» **ACTION ITEM**:
When you reach the line that contains "b).det = d.det := rfl" in the data below, start reproducing lines exactly, and stop after the line that contains "b).srv = d.srv := rfl".

» **SUPPLIED RECORDS**:
@[simp] theorem Dev.setDomLow_variant (i : Nat) (b : Bool) : (d.setDomLow i b).variant = d.variant := rfl
@[simp] theorem Dev.setDomLow_preamp (i : Nat) (b : Bool) : (d.setDomLow i b).preamp = d.preamp := rfl
@[simp] theorem Dev.setDomLow_clock (i : Nat) (b : Bool) : (d.setDomLow i b).clock = d.clock := rfl
@[simp] theorem Dev.setDomLow_units (i : Nat) (b : Bool) : (d.setDomLow i b).units = d.units := rfl
@[simp] theorem Dev.setDomLow_conf (i : Nat) (b : Bool) : (d.setDomLow i b).conf = d.conf := rfl
@[simp] theorem Dev.setDomLow_hb (i : Nat) (b : Bool) : (d.setDomLow i b).hb = d.hb := rfl
@[simp] theorem Dev.setDomLow_media (i : Nat) (b : Bool) : (d.setDomLow i b).media = d.media := rfl
@[simp] theorem Dev.setDomLow_blk (i : Nat) (b : Bool) : (d.setDomLow i b).blk = d.blk := rfl
@[simp] theorem Dev.setDomLow_chn (i : Nat) (b : Bool) : (d.setDomLow i b).chn = d.chn := rfl
@[simp] theorem Dev.setDomLow_det (i : Nat) (b : Bool) : (d.setDomLow i b).det = d.det := rfl
@[simp] theorem Dev.setDomLow_wr (i : Nat) (b : Bool) : (d.setDomLow i b).wr = d.wr := rfl
@[simp] theorem Dev.setDomLow_assist (i : Nat) (b : Bool) : (d.setDomLow i b).assist = d.assist := rfl
@[simp] theorem Dev.setDomLow_tnl (i : Nat) (b : Bool) : (d.setDomLow i b).tnl = d.tnl := rfl
@[simp] theorem Dev.setDomLow_srv (i : Nat) (b : Bool) : (d.setDomLow i b).srv = d.srv := rfl
@[simp] theorem Dev.setDomLow_spn (i : Nat) (b : Bool) : (d.setDomLow i b).spn = d.spn := rfl
@[simp] theorem Dev.setDomLow_pd (i : Nat) (b : Bool) : (d.setDomLow i b).pd = d.pd := rfl
@[simp] theorem Dev.setDomLow_pw (i : Nat) (b : Bool) : (d.setDomLow i b).pw = d.pw := rfl
@[simp] theorem Dev.setDomLow_fmg (i : Nat) (b : Bool) : (d.setDomLow i b).fmg = d.fmg := rfl
@[simp] theorem Dev.setDomLow_zq (i : Nat) (b : Bool) : (d.setDomLow i b).zq = d.zq := rfl
@[simp] theorem Dev.setDomLow_felt (i : Nat) (b : Bool) : (d.setDomLow i b).felt = d.felt := rfl
@[simp] theorem Dev.setDomLow_host (i : Nat) (b : Bool) : (d.setDomLow i b).host = d.host := rfl
@[simp] theorem Dev.setDomLow_sem (i : Nat) (b : Bool) : (d.setDomLow i b).sem = d.sem := rfl
@[simp] theorem Dev.setDomLow_mem (i : Nat) (b : Bool) : (d.setDomLow i b).mem = d.mem := rfl
@[simp] theorem Dev.setDomLow_crn (i : Nat) (b : Bool) : (d.setDomLow i b).crn = d.crn := rfl
@[simp] theorem Dev.setDomLow_nv (i : Nat) (b : Bool) : (d.setDomLow i b).nv = d.nv := rfl
@[simp] theorem Dev.setDomLow_ful (i : Nat) (b : Bool) : (d.setDomLow i b).ful = d.ful := rfl
@[simp] theorem Dev.setDomLow_cpx (i : Nat) (b : Bool) : (d.setDomLow i b).cpx = d.cpx := rfl
@[simp] theorem Dev.setDomLow_mpi (i : Nat) (b : Bool) : (d.setDomLow i b).mpi = d.mpi := rfl
@[simp] theorem Dev.setDomLow_completions (i : Nat) (b : Bool) : (d.setDomLow i b).completions = d.completions := rfl
@[simp] theorem Dev.setDomLow_reads (i : Nat) (b : Bool) : (d.setDomLow i b).reads = d.reads := rfl
@[simp] theorem Dev.setDomLow_debug (i : Nat) (b : Bool) : (d.setDomLow i b).debug = d.debug := rfl
@[simp] theorem Dev.setDomLow_portBOff (i : Nat) (b : Bool) : (d.setDomLow i b).portBOff = d.portBOff := rfl
@[simp] theorem Dev.setDomLow_free (i : Nat) (b : Bool) : (d.setDomLow i b).free = d.free := rfl

@[simp] theorem Dev.reportFault_variant (u : FUnit) (n : Nat) : (d.reportFault u n).variant = d.variant := rfl
@[simp] theorem Dev.reportFault_regs (u : FUnit) (n : Nat) : (d.reportFault u n).regs = d.regs := rfl
@[simp] theorem Dev.reportFault_preamp (u : FUnit) (n : Nat) : (d.reportFault u n).preamp = d.preamp := rfl
@[simp] theorem Dev.reportFault_clock (u : FUnit) (n : Nat) : (d.reportFault u n).clock = d.clock := rfl
@[simp] theorem Dev.reportFault_units (u : FUnit) (n : Nat) : (d.reportFault u n).units = d.units := rfl
@[simp] theorem Dev.reportFault_conf (u : FUnit) (n : Nat) : (d.reportFault u n).conf = d.conf := rfl
@[simp] theorem Dev.reportFault_hb (u : FUnit) (n : Nat) : (d.reportFault u n).hb = d.hb := rfl
@[simp] theorem Dev.reportFault_media (u : FUnit) (n : Nat) : (d.reportFault u n).media = d.media := rfl
@[simp] theorem Dev.reportFault_blk (u : FUnit) (n : Nat) : (d.reportFault u n).blk = d.blk := rfl
@[simp] theorem Dev.reportFault_chn (u : FUnit) (n : Nat) : (d.reportFault u n).chn = d.chn := rfl
@[simp] theorem Dev.reportFault_det (u : FUnit) (n : Nat) : (d.reportFault u n).det = d.det := rfl
@[simp] theorem Dev.reportFault_wr (u : FUnit) (n : Nat) : (d.reportFault u n).wr = d.wr := rfl
@[simp] theorem Dev.reportFault_assist (u : FUnit) (n : Nat) : (d.reportFault u n).assist = d.assist := rfl
@[simp] theorem Dev.reportFault_tnl (u : FUnit) (n : Nat) : (d.reportFault u n).tnl = d.tnl := rfl
@[simp] theorem Dev.reportFault_srv (u : FUnit) (n : Nat) : (d.reportFault u n).srv = d.srv := rfl
@[simp] theorem Dev.reportFault_spn (u : FUnit) (n : Nat) : (d.reportFault u n).spn = d.spn := rfl
@[simp] theorem Dev.reportFault_pd (u : FUnit) (n : Nat) : (d.reportFault u n).pd = d.pd := rfl
@[simp] theorem Dev.reportFault_pw (u : FUnit) (n : Nat) : (d.reportFault u n).pw = d.pw := rfl
@[simp] theorem Dev.reportFault_zq (u : FUnit) (n : Nat) : (d.reportFault u n).zq = d.zq := rfl
@[simp] theorem Dev.reportFault_felt (u : FUnit) (n : Nat) : (d.reportFault u n).felt = d.felt := rfl
@[simp] theorem Dev.reportFault_host (u : FUnit) (n : Nat) : (d.reportFault u n).host = d.host := rfl
@[simp] theorem Dev.reportFault_sem (u : FUnit) (n : Nat) : (d.reportFault u n).sem = d.sem := rfl
@[simp] theorem Dev.reportFault_mem (u : FUnit) (n : Nat) : (d.reportFault u n).mem = d.mem := rfl
@[simp] theorem Dev.reportFault_crn (u : FUnit) (n : Nat) : (d.reportFault u n).crn = d.crn := rfl
@[simp] theorem Dev.reportFault_nv (u : FUnit) (n : Nat) : (d.reportFault u n).nv = d.nv := rfl
@[simp] theorem Dev.reportFault_ful (u : FUnit) (n : Nat) : (d.reportFault u n).ful = d.ful := rfl
@[simp] theorem Dev.reportFault_cpx (u : FUnit) (n : Nat) : (d.reportFault u n).cpx = d.cpx := rfl
@[simp] theorem Dev.reportFault_mpi (u : FUnit) (n : Nat) : (d.reportFault u n).mpi = d.mpi := rfl
@[simp] theorem Dev.reportFault_completions (u : FUnit) (n : Nat) : (d.reportFault u n).completions = d.completions := rfl
@[simp] theorem Dev.reportFault_reads (u : FUnit) (n : Nat) : (d.reportFault u n).reads = d.reads := rfl
@[simp] theorem Dev.reportFault_debug (u : FUnit) (n : Nat) : (d.reportFault u n).debug = d.debug := rfl
@[simp] theorem Dev.reportFault_portBOff (u : FUnit) (n : Nat) : (d.reportFault u n).portBOff = d.portBOff := rfl
@[simp] theorem Dev.reportFault_free (u : FUnit) (n : Nat) : (d.reportFault u n).free = d.free := rfl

» **RESPONSE FOR THIS EXERCISE**:
@[simp] theorem Dev.setDomLow_det (i : Nat) (b : Bool) : (d.setDomLow i b).det = d.det := rfl
@[simp] theorem Dev.setDomLow_wr (i : Nat) (b : Bool) : (d.setDomLow i b).wr = d.wr := rfl
@[simp] theorem Dev.setDomLow_assist (i : Nat) (b : Bool) : (d.setDomLow i b).assist = d.assist := rfl
@[simp] theorem Dev.setDomLow_tnl (i : Nat) (b : Bool) : (d.setDomLow i b).tnl = d.tnl := rfl
@[simp] theorem Dev.setDomLow_srv (i : Nat) (b : Bool) : (d.setDomLow i b).srv = d.srv := rfl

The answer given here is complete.